Synthesizing the preferred inputs for neurons in neural networks via deep generator networks
This paper introduces DGN-AM: Deep Generator Network for Activation Maximization.
Training process
The training process involves 4 convolutional networks:
- \(E\), a fixed encoder network (the network being visualized)
- \(G\), a generator network that should be able to recover the original image from the output of \(E\)
- \(C\), a fixed “comparator” network
- \(D\), a discriminator
\(G\) is trained to invert a feature representation extracted by \(E\), and has to satisfy 3 objectives:
- For a feature vector \(y = E(x)\), the sythesized image \(G(y)\) has to be close to the original image \(x\)
- The features of the sythesized image \(C(G(y))\) have to be close to those of the real image \(C(x)\)
- \(D\) should be unable to distinguish \(G(y)\) from real images (like a GAN)
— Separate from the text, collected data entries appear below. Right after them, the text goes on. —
/-- The work of one boot stage as it ends (Table 14-6), with what the firmware found. -/
inductive BootWork where
  /-- Stage 1; whether the life-cycle and counter fuses read consistently (Table 15-8). -/
  | rom (fusesOk : Bool)
  /-- Stage 2. -/
  | fuse
  /-- Stage 3: spares mapped per Crucible link, and the slices (link, slice) that could not be repaired. -/
  | links (spares : List Nat) (bad : List (Nat × Nat))
  /-- Stage 5, edge by edge. -/
  | edges (es : List EdgeWork)
  /-- Stage 6, stack by stack. -/
  | memory (ks : List StackWork)
  /-- Stage 7, each wing recorded out of service. -/
  | wings (ws : List WingWork)
  /-- Stage 8, domain by domain. -/
  | temper (ds : List DomWork)
  /-- Stage 9. -/
  | zero
  /-- Stage 10; whether the hold-up store is charged (R517). -/
  | image (charged : Bool)
  /-- Stage 11. -/
  | dispatch
  /-- Stage 12. -/
  | release
  /-- The running stage fails. -/
  | fail
  deriving DecidableEq, Repr

/-- What becomes of a die-to-die frame on its way: the bits that change on the wires (a number, 0 for none), and the classes that
have traffic at the sender (R257, R259, R266). -/
structure FrameWay where
  flips : Nat
  offered : List Nat
  deriving DecidableEq, Repr

/-- What becomes of a unit of a port on its way: the bits that change, its first symbol's place in the striping, and the lanes whose
codewords are lost (R281, R306). -/
structure UnitWay where
  flips : Nat
  first : Nat
  lost : List Nat
  deriving DecidableEq, Repr

/-- A ring's error signal, and whether a re-acquisition that it starts locks again (R285). -/
structure RingLoss where
  err : Int
  reacquired : Bool
  deriving DecidableEq, Repr

/-- A heater's code, the frame count, and whether a re-acquisition that it starts locks again (R285). -/
structure HeaterData where
  code : Nat
  frame : Nat
  reacquired : Bool
  deriving DecidableEq, Repr

/-- A reading in 0.1 °C of one of the parts that feed a sensor (R275, R491). -/
structure Reading where
  part : Nat
  temp : Int
  deriving DecidableEq, Repr

/-- What the power control's millisecond brings beside the input power: the hold, and the activity figures (R24, R495). -/
structure TickData where
  hold : Nat
  figures : List Figure
  deriving DecidableEq, Repr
Architectures of the networks:
- \(E\) is CaffeNet (pretty much AlexNet) truncated at a certain layer
- \(C\) is CaffeNet up to layer
pool5
(the last pooling layer before the first FC) - \(D\) is a convolutional network with 5 conv + 2 FC
- \(G\) is an “upconvolutional” architecture with 9 upconv + 3 FC
Choice of layer for representation
The best layer was determined empirically to be fc6
.
Comparison with previous work
Applications
- Generate images that maximally activate a class neuron
- Generate images that maximally activate a hidden neuron
- Watch how features evolve during training
- “Produce creative, original art by synthesizing images that activate two neurons at the same time.” (See images in section S8.)